> _What you have to do_: Work out how many lines in the data below contain "LaneForm", and state that count with nothing added.

> _Stored items_:
:::
-- ==== Sys2Proof/Tests/Slice0.lean ====
section
/-!
SUPPORT. Tests: words decode as the manual lays them out, ill-formed commands are refused, single steps, and for each statement
with hypotheses concrete states and operands that meet them.
-/

section

open Sys2Proof Sys2Proof.Machine Sys2Proof.Claims Sys2Proof.Tests

-- one theorem at a time: each evaluates on a stack of its own
set_option Elab.async false

/-! Words of syllables, written out bit by bit from R85, R87 and R113: the fields of the format, then op, long, stop and cls. -/

theorem test_decode_scalar :
    decodeSyl 0b000000000_00111_00101_00011_0000_1_0_00 = some (.add (.long ⟨3, 5, 7⟩)) ∧
    decodeSyl 0b000010000_00000_11111_10000_0000_1_1_00 = some (.maxu ⟨16, 31, 0⟩) ∧
    decodeSyl 0b1001_0010_0000_0_0_00 = some (.mov (.short ⟨2, 9⟩)) ∧
    decodeSyl 0b11111111111111_00101_00011_0001_1_0_00 = some (.addi (.long ⟨3, 5, 0x3FFF⟩)) ∧
    decodeSyl 0b0000000_11_00100_00101_00011_0101_1_0_00 = some (.roli ⟨3, 5, 4, 0⟩) ∧
    decodeSyl 0b1000000000000000001_00011_1001_1_0_00 = some (.movhi ⟨3, 0x40001⟩) := by
  decide +kernel

theorem test_decode_memory :
    decodeSyl 0b00000000000010_00101_00011_0100_1_0_01 = some (.ldw (.long ⟨3, 5, 2⟩)) ∧
    decodeSyl 0b0101_0011_0001_0_1_01 = some (.stw (.short ⟨3, 5⟩)) ∧
    decodeSyl 0b00000000000001_00101_00011_1101_1_0_01 = some (.vst256 (.long ⟨3, 5, 1⟩)) ∧
    decodeSyl 0b0000_0_1000_00110_00101_00011_1110_1_0_01 = some (.vldx ⟨3, 5, 6, 8, 0⟩) ∧
    decodeSyl 0b0000_1_0011_00110_00101_00011_1110_1_0_01 = some (.vstx ⟨3, 5, 6, 3, 0⟩) := by
  decide +kernel

theorem test_decode_vector :
    decodeSyl 0b0_1_100_0010_00110_00101_00011_0000_1_0_10 = some (.vmul (.long 3 5 6 4 true false)) ∧
    decodeSyl 0b0010_0001_1001_0_0_10 = some (.vsub (.shortI ⟨1, 2⟩)) ∧
    decodeSyl 0b0000_011_10_00000_00101_00011_1000_1_0_10 = some (.vrmin ⟨3, 5, 0, 3, 0⟩) ∧
    decodeSyl 0b000_10_000000101_00101_00011_1010_1_0_10 = some (.vext ⟨3, 5, 0x405⟩) := by
  decide +kernel

theorem test_decode_exact :
    decodeSyl 0b00_0_0_0_1000_00110_00101_00011_0001_1_0_11 = some (.xmacLa ⟨3, 5, 6, 8⟩) ∧
    decodeSyl 0b0000_0011_0000_0_0_11 = some (.xclrLa (.short ⟨3, 0⟩)) ∧
    decodeSyl 0b0_1_000_011_100101_00010_00101_0110_1_0_11 = some (.lard1 ⟨5, 2, 0x10E5⟩) := by
  decide +kernel

theorem test_decode_control :
    decodeSyl 0b0000_0000_1111_0_1_00 = some (.endS 0) ∧ decodeSyl 0b1001_0001_1111_0_1_00 = some (.trap 9) ∧
    decodeSyl 0b11111111111111111111_0101_1111_1_1_00 = some (.br 0xFFFFF) ∧
    decodeSyl 0b100000000000_011_00101_0110_1111_1_0_00 = some (.bc ⟨5, 3, 0x800⟩) ∧
    decodeSyl 0b000000000000100_00101_0011_1111_1_0_00 = some (.call ⟨5, 4⟩) := by
  decide +kernel

theorem test_decode_sync :
    decodeSyl 0b0000000001_00110_00101_0011_1111_1_0_01 = some (.wait ⟨5, 6, 1⟩) ∧ decodeSyl 0b0110_0001_1111_0_0_01 = some (.sfencet 6) ∧
    decodeSyl 0b1111111111_00000_00101_0111_1111_1_0_01 = some (.signali ⟨5, 0, 0x3FF⟩) := by
  decide +kernel

/-! Ill-formed commands, one for each check. -/

theorem test_illFormed_requests :
    WellFormed (.bar0Request ⟨0, 0, none, .read 0⟩ 0) = false ∧ WellFormed (.bar0Request ⟨0, 0, none, .read 8⟩ 4092) = false ∧
    WellFormed (.bar2Request ⟨0, 0, none, .write []⟩ 0) = false ∧ WellFormed (.bar4Request ⟨0, 0, none, .write [1, 2]⟩ 4095) = false ∧
    WellFormed (.bar4Request ⟨0, 0, none, .write (List.replicate 513 0)⟩ 0) = false ∧
    WellFormed (.bar0Request ⟨0, 0, none, .read 4096⟩ 0) = true ∧ WellFormed (.integratedSwitchRoute 0 4095 2 true) = false := by
  decide +kernel

theorem test_illFormed_lists :
    WellFormed (.sensorSample ⟨[], List.replicate 64 0, List.replicate 11 0, 0, 0, 0, false⟩) = false ∧
    WellFormed (.sensorSample ⟨List.replicate 96 0, [], List.replicate 11 0, 0, 0, 0, false⟩) = false ∧
    WellFormed (.sensorSample ⟨List.replicate 96 0, List.replicate 64 0, [], 0, 0, 0, false⟩) = false ∧
    WellFormed (.energyInterval ⟨0, [], [], List.replicate 11 0⟩) = false ∧ WellFormed (.energyInterval ⟨0, List.replicate 11 0, [], []⟩) = false ∧
    WellFormed (.energyInterval ⟨0, List.replicate 11 0, [], List.replicate 11 0⟩) = true ∧ WellFormed (.ethFrameReceive 0 []) = false := by
  decide +kernel

theorem test_illFormed_image (l : List Byte) (h : l.length = 100663297) : WellFormed (.requestupdate l) = false := by
  simp [WellFormed, h]

theorem test_illFormed_syllables :
    WellFormed (.mov 0 true (.unassigned 0b000000000_00111_00101_00011_0000_1_0_00 true)) = false ∧
    WellFormed (.mov 0 true (.unassigned 0b0000_0000_1111_0_0_01 true)) = false ∧
    WellFormed (.mov 0 true (.unassigned 0b0000_0000_1100_0_0_10 false)) = true ∧ WellFormed (.vmul 0 true (.shortI ⟨1, 2⟩)) = false ∧
    WellFormed (.vshl 0 true (.shortF ⟨1, 2⟩)) = false ∧ WellFormed (.vadd 0 true (.shortI ⟨1, 2⟩)) = true := by
  decide +kernel

/-! Single steps on the small module, with results worked out by hand. -/

/-- R115: 0x2000 + 0x2000, and a shift by 0x2000 mod 32 = 0. -/
theorem test_add : (gGet (getNib (after (.add 0 true (.long ⟨3, 5, 5⟩)) world) 0).g 3) = 0x4000 := by decide +kernel

theorem test_shl : (gGet (getNib (after (.shl 0 true (.short ⟨5, 5⟩)) world) 0).g 5) = 0x2000 := by decide +kernel

/-- R116: ADDI wraps. -/
theorem test_addi_wraps : (gGet (getNib (after (.addi 0 true (.short ⟨3, 15⟩)) world) 0).g 3) = 0xFFFFFFFF := by decide +kernel

/-- A Nib whose g3 is 2. -/
def nibTwo : Nib := { nib0 with g := nib0.g.set 3 2, gEarly := nib0.gEarly.set 3 2 }

/-- R37, R61: a word load at offset 6 raises MISALIGNED and stops the launch's Nib. -/
theorem test_ldw_misaligned :
    (getNib (after (.ldw 0 true (.long ⟨3, 3, 1⟩)) { world with nibs := [(0, nibTwo)] }) 0).st = .stopped := by decide +kernel

/-- R111, R115: fn 0x19 and above is reserved, so the word has no mnemonic, and its syllable stops the Nib. -/
theorem test_reserved_word : decodeSyl 0b000011001_00111_00101_00011_0000_1_0_00 = none ∧
    (getNib (after (.mov 0 true (.unassigned 0b000011001_00111_00101_00011_0000_1_0_00 true)) world) 0).st = .stopped := by decide +kernel

/-- R38: a store into the code region is not written. -/
theorem test_code_write : scratchByte (getCore (after (.stw 0 true (.long ⟨5, 0, 1⟩)) world) 0) 5 = scratchByte core3 5 ∧
    (getNib (after (.stw 0 true (.long ⟨5, 0, 1⟩)) world) 0).st = .stopped := by decide +kernel

/-- R119: the bytes of g5 = 0x2000 stored little-endian. -/
theorem test_stw : scratchRead (getCore (after (.stw 0 true (.short ⟨5, 5⟩)) world) 0) 0x2000 4 = [0x00, 0x20, 0x00, 0x00] := by decide +kernel

namespace Sys2Proof.Tests.Part10

/-- The module with another Nib 0. -/
def withNib (x : Nib) : State := { world with nibs := [(0, x)] }

/-- One whose Nib runs in compatibility mode. -/
def worldComp : State := withNib { nib0 with compat := true }

def lr0 : LR := ⟨3, 1, 2, 0⟩
def li0 : LI := ⟨3, 5, 0⟩
def lane0 : LaneForm := .long 3 1 2 0 false false
def laneInt : LaneForm := .long 3 1 2 3 false false
def laneSign : LaneForm := .long 3 1 0 0 false false

theorem witness_ScalarArithmetic :
    (∀ o ∈ aluRows, Issues world 0 (o.syl (.long ⟨3, 5, 31⟩)) ∧ Issues world 0 (o.syl (.short ⟨0, 15⟩))) ∧
    (∀ o ∈ rrRows, Issues world 0 (o.syl ⟨31, 5, 2⟩)) ∧ (∀ o ∈ countRows, Issues world 0 (o.syl ⟨0, 5, 0⟩)) := by
  decide +kernel

theorem witness_ScalarMoves :
    (∀ o ∈ immRows, Issues world 0 (o.syl ⟨3, 5, 0x3FFF⟩)) ∧ (∀ o ∈ shiftImmRows, Issues world 0 (o.syl ⟨3, 5, 31, 0⟩)) ∧
    ∀ x ∈ [Syl.mov (.short ⟨0, 0⟩), .addi (.short ⟨3, 15⟩), .addi (.long li0), .movi (.short ⟨3, 8⟩), .movi (.long ⟨3, 0x40000⟩),
      .movhi ⟨31, 0x7FFFF⟩, .mfc (.short ⟨3, 11⟩), .mfc (.long ⟨3, 0, 0x3F⟩), .mtc (.short ⟨7, 3⟩), .mtc (.long ⟨0, 5, 0x3F⟩)],
      Issues world 0 x := by
  decide +kernel

theorem witness_ScratchLoads :
    (∀ o ∈ loadRows, Issues world 0 (o.syl li0) ∧ accessOk (addrLI (readyNib world 0) li0 o.val.1) o.val.1 ∧ cleanAccess world 0 0x2000 o.val.1) ∧
    (∀ o ∈ loadVRows, Issues world 0 (o.syl li0) ∧ accessOk (addrLI (readyNib world 0) li0 o.val) o.val ∧ cleanAccess world 0 0x2000 o.val) ∧
    Issues world 0 (.ldw (.short ⟨3, 5⟩)) ∧ Issues world 0 (.vld256 (.long li0)) ∧ accessOk (addrLI (readyNib world 0) li0 256) 256 ∧
    Issues world 0 (.vldx ⟨3, 5, 0, 8, 0⟩) ∧ cleanAccess world 0 0x2000 256 ∧ accessOk 0xFFF00 256 := by
  unfold accessOk cleanAccess
  decide +kernel

theorem witness_ScratchStores :
    (∀ o ∈ storeRows, Issues world 0 (o.syl li0) ∧ accessOk (addrLI (readyNib world 0) li0 o.val.1) o.val.1 ∧
      cleanAccess world 0 0x2000 o.val.1 ∧ outsideCode world 0 0x2000 o.val.1) ∧
    Issues world 0 (.stw (.short ⟨3, 5⟩)) ∧ Issues world 0 (.vst256 (.long li0)) ∧ Issues world 0 (.vstx ⟨3, 5, 0, 3, 0⟩) ∧
    accessOk (addrLI (readyNib world 0) li0 256) 256 ∧ cleanAccess world 0 0x2000 256 ∧ outsideCode world 0 0x2000 256 := by
  unfold accessOk cleanAccess outsideCode
  decide +kernel

theorem witness_VectorLanes :
    ((∀ o ∈ laneArithRows, Issues world 0 (o.syl lane0)) ∧ laneArgs lane0 = some ⟨3, 1, 2, .fp32, false⟩) ∧
    (∀ o ∈ laneExactRows, Issues world 0 (o.syl lane0)) ∧
    ((∀ o ∈ laneSignRows, Issues world 0 (o.syl laneSign)) ∧ laneArgs laneSign = some ⟨3, 1, 0, .fp32, false⟩) ∧
    ((∀ o ∈ laneShiftRows, Issues world 0 (o.syl laneInt)) ∧ laneArgs laneInt = some ⟨3, 1, 2, .int32, false⟩) ∧ Fmt.int32.isInt = true ∧
    laneArgs (.shortF ⟨1, 2⟩) = some ⟨1, 1, 2, .fp32, false⟩ ∧ laneArgs (.shortI ⟨1, 2⟩) = some ⟨1, 1, 2, .int32, false⟩ ∧
    Issues world 0 (.vmov ⟨15, 0⟩) := by
  decide +kernel

theorem witness_VectorConversions_formats :
    (∀ x ∈ [Syl.vfma lr0, .vcvt ⟨3, 1, 0, 0x50⟩, .vmxs ⟨3, 1, 0, 3⟩, .vmxq ⟨3, 1, 2, 0x33⟩, .vmxd ⟨3, 1, 2, 0x33⟩, .exps (.short ⟨1, 2⟩),
      .exps (.long ⟨3, 1, 0, 0⟩), .maxrun (.short ⟨1, 2⟩), .maxrun (.long ⟨3, 1, 0, 0⟩)], Issues world 0 x) ∧
    laneFmt 0 = some .fp32 ∧ cvtFmt 0 = some .fp32 ∧ cvtFmt 5 = some .int32 ∧ mxFmt 3 = some .e4m3 ∧ 64 * (0x33 / 16 + 1) * Fmt.e4m3.width ≤ 2048 := by
  decide +kernel

theorem witness_VectorConversions_moves :
    (∀ x ∈ [Syl.vrsum ⟨3, 1, 0, 0, 0⟩, .vrmax ⟨3, 1, 0, 3, 0⟩, .vrmin ⟨3, 1, 0, 3, 0⟩, .vbcast ⟨3, 1, 0, 2⟩, .vext ⟨3, 1, 0x4FF⟩,
      .vins ⟨3, 1, 0x4FF⟩, .vshuf lr0, .vsplati ⟨3, 5⟩, .vsel lr0], Issues world 0 x) ∧
    bcastWidth 2 = some 8 ∧ extFields 0x4FF = some (8, 255) ∧ extFields 0x300 = none := by
  decide +kernel

theorem witness_ExactMultiply_lanes :
    (Issues world 0 (.xmul lr0) ∧ (readyNib world 0).compat = false ∧ (mulLanes (loneCtx world 0 (.xmul lr0)) lr0).isSome = true) ∧
    (Issues world 0 (.xmacLa lr0) ∧ (mulLanes (loneCtx world 0 (.xmacLa lr0)) lr0).isSome = true) ∧
    (Issues worldComp 0 (.xmulv lr0) ∧ (readyNib worldComp 0).compat = true ∧ (mulLanes (loneCtx worldComp 0 (.xmulv lr0)) lr0).isSome = true) ∧
    (Issues worldComp 0 (.xdot lr0) ∧ (mulLanes (loneCtx worldComp 0 (.xdot lr0)) lr0).isSome = true) := by
  decide +kernel
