-- ==== Sys2Proof/Machine/Step.lean ====
section
/-! DEFINITION. One step of the machine: one rising edge of `clk` (30_encoding.md R80). -/

namespace Sys2Proof.Machine

/-- At each edge the block accepts the command on its port and performs it, or takes the edge without one (R80). -/
def step (s : State) : Host.Outcome State Fault Refusal :=
  if s.cfg.Admitted then
    match s.fetch with
    | some (hdr, cdata) => perform hdr cdata s.acceptEdge
    | none              => .next s.otherEdge
  else .fault .configNotAdmitted

/-- `s` with the command whose bits are `w` (`HDR` in bits 31..0, `CDATA` above) on its command port at the next edge,
the block ready for it (log entry 2). -/
def State.withFetchWord (s : State) (nbits w : Nat) : State :=
  { s with
    phase := .idle
    inputs := { rst := false, cmdValid := true, cmdHdr := BitVec.ofNat 32 (w % 2 ^ nbits),
                cmdData := BitVec.ofNat 128 ((w % 2 ^ nbits) / 2 ^ 32), rspReady := false } :: s.inputs }

end Sys2Proof.Machine
end

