/-- Settles O11: the next state is `resetOf`, whose registers are those NEW writes. -/
theorem resetEdgeGivesFreshSet : Obligations.ResetEdgeGivesFreshSet := by
  intro s p rest ha hins hr
  have hrst : s.pins.rst = true := by rw [pins_of_inputs hins, hr]
  have hfetch : s.fetch = none := fetch_eq_none_of_rst hrst
  refine ⟨by simp [State.cmdReady, hrst], hfetch, by simp [State.transfer, State.rspPort, State.rspValid, hrst],
    State.resetOf s.cfg rest, ?_, rfl, rfl, rfl, toNat_ofNat_of_le_maxW ha.2.1, List.length_replicate,
    entryAt_resetOf _ _, rfl, rfl, ?_, fun h => ?_, fun u hu => ?_⟩
  · rw [step_of_no_fetch ha hfetch, otherEdge_of_rst hrst, hins, List.tail_cons]
  · simp [State.rspValid, Phase.isResponding]
  · simp [State.cmdReady, h, Phase.isIdle]
  · rw [← hu] at ha ⊢
    refine ⟨_, execNew_full_width ha, rfl, ?_, rfl, rfl⟩
    exact trunc_zero _

/-! ## An edge of a block with a command in flight (R80, R235) -/

theorem step_of_busy {s : State} (ha : s.cfg.Admitted) (hbusy : s.phase ≠ .idle) (hr : s.pins.rst = false) :
    step s = .next { s with phase := s.phase.afterEdge s.pins.rspReady, inputs := s.inputs.tail } := by
  rw [step_of_no_fetch ha (fetch_eq_none_of_busy hbusy), otherEdge_of_no_rst hr]

theorem cmdReady_of_busy {s : State} (h : s.phase ≠ .idle) : s.cmdReady = false := by
  unfold State.cmdReady
  cases hp : s.phase with
  | idle => exact absurd hp h
  | computing left => exact Bool.and_false _
  | responding => exact Bool.and_false _

/-- Settles O13: the next state of a busy block names no pin of the command port. -/
theorem busyBlockIgnoresCommandPort : Obligations.BusyBlockIgnoresCommandPort := by
  intro s p rest valid hdr data ha hbusy hins hr
  have hpins : s.pins = p := pins_of_inputs hins
  have hstep := step_of_busy ha hbusy (by rw [hpins, hr])
  rw [hpins, hins, List.tail_cons] at hstep
  refine ⟨cmdReady_of_busy hbusy, hstep.trans ?_, _, hstep⟩
  symm
  exact step_of_busy (s := { s with inputs := _ :: rest }) ha hbusy hr

theorem rspPort_eq_some_iff (s : State) (r : Response) :
    s.rspPort = some r ↔ s.pins.rst = false ∧ s.phase = .responding ∧ r = ⟨s.rspStatus, s.rspData⟩ := by
  unfold State.rspPort State.rspValid
  cases hp : s.phase <;> cases hr : s.pins.rst <;> simp [Phase.isResponding, eq_comm]

/-- Settles O14: a presenting block is busy, and `afterEdge` keeps its phase until the response is taken. -/
theorem responseHeldUntilTaken : Obligations.ResponseHeldUntilTaken := by
  intro s r ha hport
  obtain ⟨hr, hphase, hreg⟩ := (rspPort_eq_some_iff s r).mp hport
  have hbusy : s.phase ≠ .idle := by rw [hphase]; nofun
  have hstep := step_of_busy ha hbusy hr
  rw [hphase] at hstep
  refine ⟨hreg, cmdReady_of_busy hbusy, fun hwait => ⟨?_, ?_⟩, fun htake => ⟨?_, ?_⟩⟩
  · simp [State.transfer, hwait]
  · rw [hstep, hwait, Phase.afterEdge, if_neg Bool.false_ne_true, ← hphase]
  · simp [State.transfer, htake, hport]
  · rw [hstep, htake, Phase.afterEdge, if_pos rfl]

/-! ## From acceptance to the response (R80, R236) -/

/-- The edges of a run in two parts: the second starts where the first ends. -/
theorem run_add {m : Nat} {s t : State} (h : run m s = .next t) (n : Nat) : run (m + n) s = run n t := by
  induction m generalizing s with
  | zero => cases h; rw [Nat.zero_add]
  | succ m ih =>
    obtain ⟨u, hstep, hrun⟩ := step_run_of_run_succ h
    rw [Nat.succ_add, run_succ_of_step hstep, ih hrun]

theorem deliveredIn_add {m : Nat} {s t : State} (h : run m s = .next t) (n : Nat) :
    deliveredIn (m + n) s = deliveredIn m s ++ deliveredIn n t := by
  induction m generalizing s with
  | zero => cases h; rw [Nat.zero_add, deliveredIn, List.nil_append]
  | succ m ih =>
    obtain ⟨u, hstep, hrun⟩ := step_run_of_run_succ h
    rw [Nat.succ_add, deliveredIn_succ_of_step hstep, deliveredIn_succ_of_step hstep, ih hrun, List.append_assoc]

/-- A response one edge nearer: `afterAccept n` is the phase of a block `n` edges, the present one counted, from its
response. -/
theorem afterEdge_afterAccept (n : Nat) (take : Bool) :
    (Phase.afterAccept (n + 2)).afterEdge take = Phase.afterAccept (n + 1) := by
  simp [Phase.afterAccept, Phase.afterEdge]

theorem afterAccept_ne_responding (n : Nat) : Phase.afterAccept (n + 2) ≠ .responding := by
  simp [Phase.afterAccept]

/-- A command in flight for `k` edges on which its response does not appear yet, without a reset: nothing but the phase
and the inputs moves, and nothing is delivered. -/
theorem run_of_computing {k n : Nat} {v : State} (ha : v.cfg.Admitted)
    (hphase : v.phase = Phase.afterAccept (n + 1 + k)) (hr : ∀ p ∈ v.inputs.take k, p.rst = false) :
    run k v = .next { v with phase := Phase.afterAccept (n + 1), inputs := v.inputs.drop k } ∧
      deliveredIn k v = [] := by
  induction k generalizing v with
  | zero => rw [← Nat.add_zero (n + 1), ← hphase, List.drop_zero]; exact ⟨rfl, rfl⟩
  | succ k ih =>
    obtain ⟨hnow, hlater⟩ := no_rst_succ hr
    have hphase' : v.phase = Phase.afterAccept (n + k + 2) := by rw [hphase]; congr 1; omega
    have hstep := step_of_busy ha (hphase' ▸ afterAccept_ne_idle _) hnow
    rw [hphase', afterEdge_afterAccept, show n + k + 1 = n + 1 + k by omega] at hstep
    obtain ⟨hrun, hdel⟩ := ih (v := { v with phase := Phase.afterAccept (n + 1 + k), inputs := v.inputs.tail })
      ha rfl hlater
    rw [run_succ_of_step hstep, deliveredIn_succ_of_step hstep, hrun, hdel,
      delivered_of_not_responding (hphase' ▸ afterAccept_ne_responding _), List.drop_tail]
    exact ⟨rfl, rfl⟩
:::
> _Written answer_: 3